Итак, они договорились — юный лейтенант императорской армии и человек в штатском из генерального штаба.
— Отлично, лейтенант, — сказал в заключение человек в штатском, — я вижу — из вас выйдет толк, я очень доволен вами. Вы будете моим крестником, лейтенант. И, кроме того, вы будете русским…
На следующий день, не простившись с товарищами, лейтенант выехал в маленький немецкий городок, чтобы продолжить там свое образование. Здесь находилась секретная школа, одна из многих специальных школ германской разведывательной службы.
Вслед за ним в школу прибыл опечатанный сургучом пакет с карточкой нового сотрудника. В ней говорилось коротко:
«Профиль — русский, профессия — землемер, пребывание — тридцать лет».
В той же карточке упоминались новые имя, отчество и фамилия, надолго, на тридцать минимум лет, обретенные будущим русским землемером:
М-р Адам Иванович.
Через два года Адам Иванович закончил образование и уехал в Петербург. Сначала ему предложили остаться там. «Крестного отца» интересовали Гатчинская авиационная школа и слухи о каком-то необыкновенном самолете, над конструкцией которого работал тогда Сикорский.
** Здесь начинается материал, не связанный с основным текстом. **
-- ==== Sys2Proof/Machine/Atomics.lean ====
section
/-! DEFINITION. Class 0x9: atomics (14 R202 to R205). -/

namespace Sys2Proof.Machine

/-- The check of an atomic's global access: host memory raises PROT (R205). -/
def Iss.reachAtom (x : Iss) (s : State) (l : Nat) (va : DWord) (n : Nat) : Except LFault Where :=
  match s.checkGlob x.bench x.tm.core (x.tm.ctx s) .rmw l va n false with
  | .error e => .error e
  | .ok bs =>
    if bs.any fun b => b.pa / 2 ^ 40 = 1 then
      let lvl := match s.leaf l x.bench x.tm.core (x.tm.ctx s) va.toNat with | .ok e => e.lvl | .error _ => 0
      .error { lane := l, cause := .prot, addr := va,
               pages := [(BitVec.ofNat 64 (va.toNat / 8192 * 8192), true, lvl)], detail := BitVec.ofNat 64 lvl }
    else if bs.any fun b => s.homeBad b.pa then .error (.plain l .dataerr va)
    else .ok (.glb va bs)

/-- An atomic of the active lanes: its operand and, for compare and swap, its comparand are read at issue (R204). -/
def Iss.atomic (x : Iss) (h : Hdr) (glob : Bool) (op : Option AtomOp) (t : ElemTy) (vd : Option Reg) (m : Mem) (vc : Reg)
    (s : State) : State :=
  let act := x.active h
  let ctr := if vd.isSome then 0 else 1
  if act = 0 then x.emptyOrder h m.ord m.scope s
  else if x.waiting.isNone && x.g.full [ctr] false then s
  else
    let n := t.bits / 8
    let rd := vd.map (x.eff h)
    let r := x.reachAll false true (fun l =>
      if glob then x.reachAtom s l (x.gAddr h m l) n else x.reachS s .rmw l (x.sAddr h m l) n false) (lanesOf act) s
    let acc (p : Nat × Where) : LaneAcc :=
      { lane := p.1, at_ := p.2, data := (x.vE h t vc p.1).setWidth 128
        cmp := match vd with
          | some v => x.vE h t v p.1
          | none => 0 }
    x.issueOp h (.atomic op t rd (r.accs.map acc)) ctr (accRegions x.r.team true r.accs) m.ord m.scope false r.fs
      (fun z => match rd with
        | some d => zeroRegs d t.regs z
        | none => []) r.s

/-- The type of CAS and CASS (R202). -/
def casTy (w64 : Bool) : ElemTy := if w64 then .z64 else .z32

/-- ATOM (R203, R204). -/
def execAtom (h : Hdr) (op : AtomOp) (t : ElemTy) (vd : Reg) (m : Mem) (vc : Reg) (s : State) :
    Host.Outcome State Fault Refusal :=
  withIssue (.atom h op t vd m vc) s fun x s => x.atomic h true (some op) t (some vd) m vc s

/-- CAS (R203, R204). -/
def execCas (h : Hdr) (w64 : Bool) (vd : Reg) (m : Mem) (vc : Reg) (s : State) : Host.Outcome State Fault Refusal :=
  withIssue (.cas h w64 vd m vc) s fun x s => x.atomic h true none (casTy w64) (some vd) m vc s

/-- ATOMS (R203, R204). -/
def execAtoms (h : Hdr) (op : AtomOp) (t : ElemTy) (vd : Reg) (m : Mem) (vc : Reg) (s : State) :
    Host.Outcome State Fault Refusal :=
  withIssue (.atoms h op t vd m vc) s fun x s => x.atomic h false (some op) t (some vd) m vc s

/-- CASS (R203, R204). -/
def execCass (h : Hdr) (w64 : Bool) (vd : Reg) (m : Mem) (vc : Reg) (s : State) : Host.Outcome State Fault Refusal :=
  withIssue (.cass h w64 vd m vc) s fun x s => x.atomic h false none (casTy w64) (some vd) m vc s

/-- RED (R203, R204). -/
def execRed (h : Hdr) (op : AtomOp) (t : ElemTy) (m : Mem) (vc : Reg) (s : State) :
    Host.Outcome State Fault Refusal :=
  withIssue (.red h op t m vc) s fun x s => x.atomic h true (some op) t none m vc s

end Sys2Proof.Machine
end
Действительно, несколько позже, уже во время войны, в России родился первый в мире многомоторный самолет, получивший название «Илья Муромец». По тем временам это был самолет фантастических размеров и грузоподъемности. Адам Иванович специально поселился в Гатчине, завел знакомство с персоналом авиационной школы и многими офицерами. В конце концов он собрал кое-какие сведения, но раздобыть чертежи самолета не смог: Сикорский был осторожен и неподкупен. Офицеры Гатчинской школы вели себя менее осторожно, охотно пьянствовали с веселым землемером, но сами знали очень мало.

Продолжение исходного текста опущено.